16. The pharmaceutical formulation of claim 15, wherein the amino acid antioxidants are selected from a group consisting of methionine, cysteine, carnosine and analogs thereof.

17. The pharmaceutical formulation of claim 15, wherein the antioxidant is present at a concentration of 0.01 mM to about 50 mM.

18. The pharmaceutical formulation of claim 1, further comprising a preservative present at a concentration of 0.001% w/v to 10% w/v wherein the preservative is selected from a group consisting of phenols, m-cresol, benzyl alcohol, benzalkonium chloride, benzalthonium chloride, phenoxyethanol and methyl paraben.

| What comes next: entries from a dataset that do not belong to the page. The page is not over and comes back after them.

-- ==== Sys2Proof/Machine/Extract.lean ====
section
/-! DEFINITION. Result extraction, the host's read-out of a range after the run (40_run_loop R84 to R86). -/

namespace Sys2Proof.Machine

/-- What a read-out request answers. -/
inductive Extraction where
  /-- the (address, value) pairs of the range (R84) -/
  | records (l : List (Nat × Nat))
  /-- the range is not one of the memory: no records, reported as invalid (R85) -/
  | invalidRange
  /-- the run has no result: no records (R86) -/
  | noResult
deriving DecidableEq, Repr

/-- `n` pairs from address `a` up. -/
def cellRecords (m : Memory) : Nat → Nat → List (Nat × Nat)
  | _, 0 => []
  | a, n + 1 => (a, Memory.read m a) :: cellRecords m (a + 1) n

/-- The read-out of the inclusive range `[first, last]`. It reads the memory and changes nothing (R84). A request that is both
invalid and made without a result is reported as invalid (log 8). -/
def State.extract (s : State) (first last : Nat) : Extraction :=
  if Config.lastCell < last ∨ last < first then .invalidRange
  else if s.status = .ended then .records (cellRecords s.mem first (last - first + 1))
  else .noResult

end Sys2Proof.Machine
end

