-- ==== Sys2Proof/Laws/PerInstr.lean ====
section
/-! SUPPORT. Statements about instructions as syntax, one lemma a constructor. -/

/-- The operands of an instruction, as numbers, are within the field ranges (30_encoding R54). -/
def Sys2Proof.Laws.OperandsInRange.Statement (i : Sys2Proof.Instr) : Prop := i.WellFormed

/-- An instruction is the one its opcode value and operand fields select (30_encoding R56). -/
def Sys2Proof.Laws.FieldsSelect.Statement (i : Sys2Proof.Instr) : Prop :=
  Sys2Proof.instrOf (BitVec.ofNat 4 i.fields.a) (BitVec.ofNat 20 i.fields.b) (BitVec.ofNat 14 i.fields.c)
    (BitVec.ofNat 16 i.fields.d) = i

namespace Sys2Proof.Laws

theorem FieldsSelect.of_instrOf {a : Opcode} {mk : FieldB → FieldC → FieldD → Instr} (h : ∀ b c d, instrOf a b c d = mk b c d)
    (b : FieldB) (c : FieldC) (d : FieldD) :
    instrOf a (BitVec.ofNat 20 b.toNat) (BitVec.ofNat 14 c.toNat) (BitVec.ofNat 16 d.toNat) = mk b c d := by
  simp only [BitVec.ofNat_toNat, BitVec.setWidth_eq, h]

theorem OperandsInRange.undefined0 (b : FieldB) (c : FieldC) (d : FieldD) : OperandsInRange.Statement (.undefined0 b c d) :=
  Instr.wellFormed_all _
theorem FieldsSelect.undefined0 (b : FieldB) (c : FieldC) (d : FieldD) : FieldsSelect.Statement (.undefined0 b c d) :=
  FieldsSelect.of_instrOf (fun _ _ _ => rfl) b c d

theorem OperandsInRange.undefined1 (b : FieldB) (c : FieldC) (d : FieldD) : OperandsInRange.Statement (.undefined1 b c d) :=
  Instr.wellFormed_all _
theorem FieldsSelect.undefined1 (b : FieldB) (c : FieldC) (d : FieldD) : FieldsSelect.Statement (.undefined1 b c d) :=
  FieldsSelect.of_instrOf (fun _ _ _ => rfl) b c d

theorem OperandsInRange.undefined2 (b : FieldB) (c : FieldC) (d : FieldD) : OperandsInRange.Statement (.undefined2 b c d) :=
  Instr.wellFormed_all _
theorem FieldsSelect.undefined2 (b : FieldB) (c : FieldC) (d : FieldD) : FieldsSelect.Statement (.undefined2 b c d) :=
  FieldsSelect.of_instrOf (fun _ _ _ => rfl) b c d

theorem OperandsInRange.undefined3 (b : FieldB) (c : FieldC) (d : FieldD) : OperandsInRange.Statement (.undefined3 b c d) :=
  Instr.wellFormed_all _
theorem FieldsSelect.undefined3 (b : FieldB) (c : FieldC) (d : FieldD) : FieldsSelect.Statement (.undefined3 b c d) :=
  FieldsSelect.of_instrOf (fun _ _ _ => rfl) b c d

theorem OperandsInRange.undefined4 (b : FieldB) (c : FieldC) (d : FieldD) : OperandsInRange.Statement (.undefined4 b c d) :=
  Instr.wellFormed_all _
theorem FieldsSelect.undefined4 (b : FieldB) (c : FieldC) (d : FieldD) : FieldsSelect.Statement (.undefined4 b c d) :=
  FieldsSelect.of_instrOf (fun _ _ _ => rfl) b c d

theorem OperandsInRange.undefined5 (b : FieldB) (c : FieldC) (d : FieldD) : OperandsInRange.Statement (.undefined5 b c d) :=
  Instr.wellFormed_all _
theorem FieldsSelect.undefined5 (b : FieldB) (c : FieldC) (d : FieldD) : FieldsSelect.Statement (.undefined5 b c d) :=
  FieldsSelect.of_instrOf (fun _ _ _ => rfl) b c d

theorem OperandsInRange.undefined6 (b : FieldB) (c : FieldC) (d : FieldD) : OperandsInRange.Statement (.undefined6 b c d) :=
  Instr.wellFormed_all _
theorem FieldsSelect.undefined6 (b : FieldB) (c : FieldC) (d : FieldD) : FieldsSelect.Statement (.undefined6 b c d) :=
  FieldsSelect.of_instrOf (fun _ _ _ => rfl) b c d

theorem OperandsInRange.undefined7 (b : FieldB) (c : FieldC) (d : FieldD) : OperandsInRange.Statement (.undefined7 b c d) :=
  Instr.wellFormed_all _
theorem FieldsSelect.undefined7 (b : FieldB) (c : FieldC) (d : FieldD) : FieldsSelect.Statement (.undefined7 b c d) :=
  FieldsSelect.of_instrOf (fun _ _ _ => rfl) b c d

theorem OperandsInRange.indirectStore (b : FieldB) (c : FieldC) (d : FieldD) : OperandsInRange.Statement (.indirectStore b c d) :=
  Instr.wellFormed_all _
theorem FieldsSelect.indirectStore (b : FieldB) (c : FieldC) (d : FieldD) : FieldsSelect.Statement (.indirectStore b c d) :=
  FieldsSelect.of_instrOf (fun _ _ _ => rfl) b c d

theorem OperandsInRange.undefined9 (b : FieldB) (c : FieldC) (d : FieldD) : OperandsInRange.Statement (.undefined9 b c d) :=
  Instr.wellFormed_all _
theorem FieldsSelect.undefined9 (b : FieldB) (c : FieldC) (d : FieldD) : FieldsSelect.Statement (.undefined9 b c d) :=
  FieldsSelect.of_instrOf (fun _ _ _ => rfl) b c d

theorem OperandsInRange.undefined10 (b : FieldB) (c : FieldC) (d : FieldD) : OperandsInRange.Statement (.undefined10 b c d) :=
  Instr.wellFormed_all _
theorem FieldsSelect.undefined10 (b : FieldB) (c : FieldC) (d : FieldD) : FieldsSelect.Statement (.undefined10 b c d) :=
  FieldsSelect.of_instrOf (fun _ _ _ => rfl) b c d

theorem OperandsInRange.undefined11 (b : FieldB) (c : FieldC) (d : FieldD) : OperandsInRange.Statement (.undefined11 b c d) :=
  Instr.wellFormed_all _
theorem FieldsSelect.undefined11 (b : FieldB) (c : FieldC) (d : FieldD) : FieldsSelect.Statement (.undefined11 b c d) :=
  FieldsSelect.of_instrOf (fun _ _ _ => rfl) b c d

theorem OperandsInRange.shiftStore (b : FieldB) (c : FieldC) (d : FieldD) : OperandsInRange.Statement (.shiftStore b c d) :=
  Instr.wellFormed_all _
theorem FieldsSelect.shiftStore (b : FieldB) (c : FieldC) (d : FieldD) : FieldsSelect.Statement (.shiftStore b c d) :=
  FieldsSelect.of_instrOf (fun _ _ _ => rfl) b c d

theorem OperandsInRange.undefined13 (b : FieldB) (c : FieldC) (d : FieldD) : OperandsInRange.Statement (.undefined13 b c d) :=
  Instr.wellFormed_all _
theorem FieldsSelect.undefined13 (b : FieldB) (c : FieldC) (d : FieldD) : FieldsSelect.Statement (.undefined13 b c d) :=
  FieldsSelect.of_instrOf (fun _ _ _ => rfl) b c d

theorem OperandsInRange.indirectLoad (b : FieldB) (c : FieldC) (d : FieldD) : OperandsInRange.Statement (.indirectLoad b c d) :=
  Instr.wellFormed_all _
theorem FieldsSelect.indirectLoad (b : FieldB) (c : FieldC) (d : FieldD) : FieldsSelect.Statement (.indirectLoad b c d) :=
  FieldsSelect.of_instrOf (fun _ _ _ => rfl) b c d

theorem OperandsInRange.immediateStore (b : FieldB) (c : FieldC) (d : FieldD) : OperandsInRange.Statement (.immediateStore b c d) :=
  Instr.wellFormed_all _
theorem FieldsSelect.immediateStore (b : FieldB) (c : FieldC) (d : FieldD) : FieldsSelect.Statement (.immediateStore b c d) :=
  FieldsSelect.of_instrOf (fun _ _ _ => rfl) b c d

end Sys2Proof.Laws
end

19. The pharmaceutical formulation of claim 1, wherein the formulation is suitable for oral, rectal, transmucosal, intestinal, or parenteral administration.

20. The pharmaceutical formulation of claim 19, wherein parenteral administration is selected from intravenous, intraarterial, intraperitoneal, intrathecal, intraventricular, intraurethral, intrasternal, intracranial, intramuscular, intra-ossial, intradermal or subcutaneous administration.